I ‘jumped ship’ from etomidate to ketamine for rapid sequence intubation (RSI) in sick patients about seven years ago. Good thing too, since I later moved to Australia where we don’t have etomidate. I’ve been one of the aggressive influences behind my prehospital service’s switch to ketamine as the standard induction agent for prehospital RSI. It’s no secret that I think propofol has no place in RSI in the critically ill.
I love ketamine for its haemodynamic stability compared with other induction agents. In fact, I very rarely see a drop in blood pressure when I use it for RSI even in significantly shocked patients. One should however try to remain open to evidence that disconfirms ones biases, lest we allow science to be replaced by religion. I therefore was interested to read a report of two cases of cardiac arrest following the administration of ketamine for rapid sequence intubation (RSI)(1).
The first case was a 25 year old with septic shock due to an intestinal perforation, with a respiratory rate of 30 ‘labored’ breaths per minute and hypoxaemia prior to intubation with 2mg/kg ketamine who became bradycardic and then had a 10-15 minute PEA arrest after ketamine administration (but prior to intubation). Pre-arrest oxygen saturation and pre-induction blood gases are not reported.
The second case was an 11 year old with septic shock and pneumonia, hypoxaemia, and a severe metabolic acidosis. She arrested with bradycardia then a brief period of asystole one minute after receiving 2.4 mg/kg ketamine with rocuronium for intubation.
Was the ketamine responsible for the arrests? Ketamine usually exhibits a stimulatory effect on the cardiovascular system, through effects which are incompletely understood but include a centrally mediated sympathetic response and probable inhibition of norepinephrine (noradrenaline) reuptake. However ketamine can have a direct depressant effect on cardiac output which is usually overridden by the sympathetic stimulation. In critically ill severely stressed patients the depressant effect may predominate. In a study on 12 critically ill surgical patients, haemodynamic indices were measured using pulmonary artery catheters within 5 minutes of ketamine administration (at a mean of 70 mg)(2). Six patients demonstrated decreases in ventricular contractility, and four had decreases in cardiac output. Mean arterial blood pressure decreased in four patients. The authors commented:
The patients..were septic, hypovolemic, or cirrhotic, and had severe stress preoperatively. It is possible that in these ill patients adrenocortical and catechol stores had been depleted prior to ketamine administration. Alternatively, in the setting of prolonged preoperative stress, there may be resistance to further sympathetic and/or adrenocotical stimulation by ketamine. In either case, preoperative stress may blunt the usual physiologic responses to ketamine, setting the stage for possible adverse effects.

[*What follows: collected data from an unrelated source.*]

/-- QP_CREATE (R458): a pair that exists already is ST_NO_RESOURCE; the pair acts for the role of the path. -/
def execQpCreate (id : Nat) (s : State) : Res :=
  runCmd s id 0x0110 fun s c _ =>
    let p := paramNat c.params
    if (getQp s (bits p 511 504)).isSome then finishCmd s id stNoResource 0
    else
      let role := if c.role = .tenant then Role.tenant else .operator
      finishCmd (setQp s (bits p 511 504) (some (pairOf p role))) id stOk 0

/-- Step 7 of QP_DELETE: the pair exists, is not pair 0 and belongs to the role's paths (R490, R594). -/
def checkQpDelete (s : State) (role : Role) (ps : List (BitVec 512)) : List Nat :=
  let p := paramNat ps
  let n := bits p 511 504
  let own := match getQp s n with
    | some q => (q.role = .tenant) == (role = .tenant)
    | none => false
  chk (n ≠ 0 && own) (512 + 504) ++ rsvBad p [(503, 0)]

/-- What the acceptance of a QP_DELETE does: no entry of the pair is fetched after it (R458). -/
def stopPair (s : State) (n id : Nat) : State :=
  match getQp s n with
  | none => s
  | some q => setQp s n (some { q with deleting := q.deleting ++ [id] })

/-- A QP_DELETE that was abandoned, or ended before it started, deletes nothing: its pair is fetched from again (R477). -/
def keepPair (s : State) (id : Nat) : State :=
  match findCmd s id with
  | none => s
  | some c =>
    let n := bits (paramNat c.params) 511 504
    match getQp s n with
    | some q => if hOpcode c.hdr = 0x0111 && c.phase = .finished && c.startedAt.isNone then
        setQp s n (some { q with deleting := q.deleting.filter (· ≠ id) }) else s
    | none => s

/-- QP_DELETE (R458), its pair stopped at acceptance: it completes when every command fetched from the pair has. A pair that is gone
by then, through a reset, is deleted. -/
def execQpDelete (id : Nat) (s : State) : Res :=
  match runCmd s id 0x0111 fun s c _ =>
    let n := bits (paramNat c.params) 511 504
    if (getQp s n).isNone then finishCmd s id stOk 0 else tryDeletePair s n with
  | .next t => .next (keepPair t id)
  | r => r

/-- BOOTSTRAP_GO (R622, R723, R724): the creation on the snapshot runs and its result is posted within the step. A record that
QP_CREATE would refuse is looked at first, then room in the audit log, the pair, and the pairs besides it (R475). -/
def execBootstrapGo (t : TlpIn) (s : State) : Res :=
  if !t.write || regOf t ≠ 0x10140 then .next s
  else onBar0 s t fun s =>
    if !s.lease.openL || !(writeValue t 0).testBit 63 then s
    else
      let p := s.host.bootRec.toNat
      let n := bits p 511 504
      let st := if !(checkQueueRecord p).isEmpty then stBadParam
        else if !auditRoom s 1 || (getQp s n).isSome then stNoResource
        else if !(tenantPairs s).isEmpty then stBadParam else stOk
      let s := if st = stOk then setQp s n (some (pairOf p .tenant)) else s
      let s := { s with host := { s.host with bootCtl := BitVec.ofNat 64 (st * 2 ^ 48 + 2 ^ 47) } }
      auditPut s 0x0002 3 0 true { AuditPriv.zero with
        qpn := n, opcode := 0x0110, status := st, target := uidOf .hostIf
        pdigest := BitVec.ofNat 256 ((Config.sha384 (leBytes 64 p)).toNat >>> 128) }

/-! ### BAR2 (R574, R575) -/

/-- The channels a range touches that are in reset, or fenced, or out of service (R638). -/
def rangeResetting (s : State) (a n : Nat) : Bool :=
  (linesOf a n).any fun l =>
    let x := stateAwake s (.channel (fin 256 (hbmChannel (l * 64))))
    x = .resetting || x = .fenced || x = .notReady

/-- The bytes a BAR2 read gives: those of poisoned lines are free values (R575). -/
def bar2Bytes (s : State) (a n free : Nat) : List Byte :=
  (readBytes s a n).zipIdx.map fun b => if poisoned s (lineOf (a + b.2)) then byteOf free b.2 else b.1

/-- The device address of a BAR2 request (R574). -/
def bar2Addr (s : State) (t : TlpIn) : Nat := s.host.bar2.toNat + t.off

/-- Serves an admitted BAR2 request. A read's completions that carry a byte of a poisoned line have EP set and no valid data of it, and
it is a demand read (R396, R397, R406, R575). -/
def serveBar2One (s : State) (t : TlpIn) : State :=
  let a := bar2Addr s t
  if rangeResetting s a t.len then answerUr s t
  else if t.write then writeBytes (touchRange s a t.len) a (t.data.take t.len)
  else
    let rcb := if t.rcb128 then 128 else 64
    let first := a / rcb
    let n := if t.len = 0 then 0 else (a + t.len - 1) / rcb + 1 - first
    let ep := (List.range n).map fun i =>
      let lo := max a ((first + i) * rcb)
      let hi := min (a + t.len) ((first + i + 1) * rcb)
      anyPoison s lo (hi - lo)
    let (x, s) := if ep.any id then drawFree s else (0, s)
    emit (demand (touchRange s a t.len) a t.len) (.readReply (bar2Bytes s a t.len x) false ep)

/-- Takes a BAR2 request: one for a stack that is off wakes it and waits, and so does every request behind one that waits (R51, R574,
R575, R650). -/
def onBar2 (s : State) (t : TlpIn) : State :=
  match access2 s t with
  | .dropped => answerUr s t
  | .refused => refuseTlp s t
  | .admitted =>
    if !s.host.parkedTlp.isEmpty || rangeOff s (bar2Addr s t) t.len then
      let s := touchRange s (bar2Addr s t) t.len
      { s with host := { s.host with parkedTlp := s.host.parkedTlp ++ [t] } }
    else serveBar2One s t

The negative cardiovascular effects of ketamine may also be precipitated by larger doses or repeated doses of ketamine(3).
While this small case series of cardiac arrest following ketamine administration is interesting, we should bear in mind the other possible precipitants of arrest in these patients, which are not all discussed by the authors:
i) Both patients were hypoxaemic prior to induction and their peri-intubation oxygen saturations are not reported. Arrests following bradycardia at the time of induction in the critically ill are frequently related to hypoxaemia.
ii) The second patient had a severe metabolic acidosis and the first – an abdominal sepsis patient with a labored respiratory rate of 30 – very probably did too. A failure to match a patient’s compensatory respiratory alkalosis with hyperventilation after anaesthesia is known to precipitate arrest in acidaemic patients.
iii) Finally, if the ketamine was responsible for the arrests, one should consider that the doses given to these shocked and highly unstable patients were well in excess of what many of us would recommend, and doses in the range of 0.5-1 mg/kg might not have been associated with adverse effects.
The takehome points for me are that this report is a helpful reminder that the cardiovascular stimulation-inhibition balance of ketamine may be altered by severe critical illness, and that doses of any induction agent should be significantly reduced in the critically ill patient. In no way does this convince me that I should discard ketamine as my preferred choice for RSI in such patients.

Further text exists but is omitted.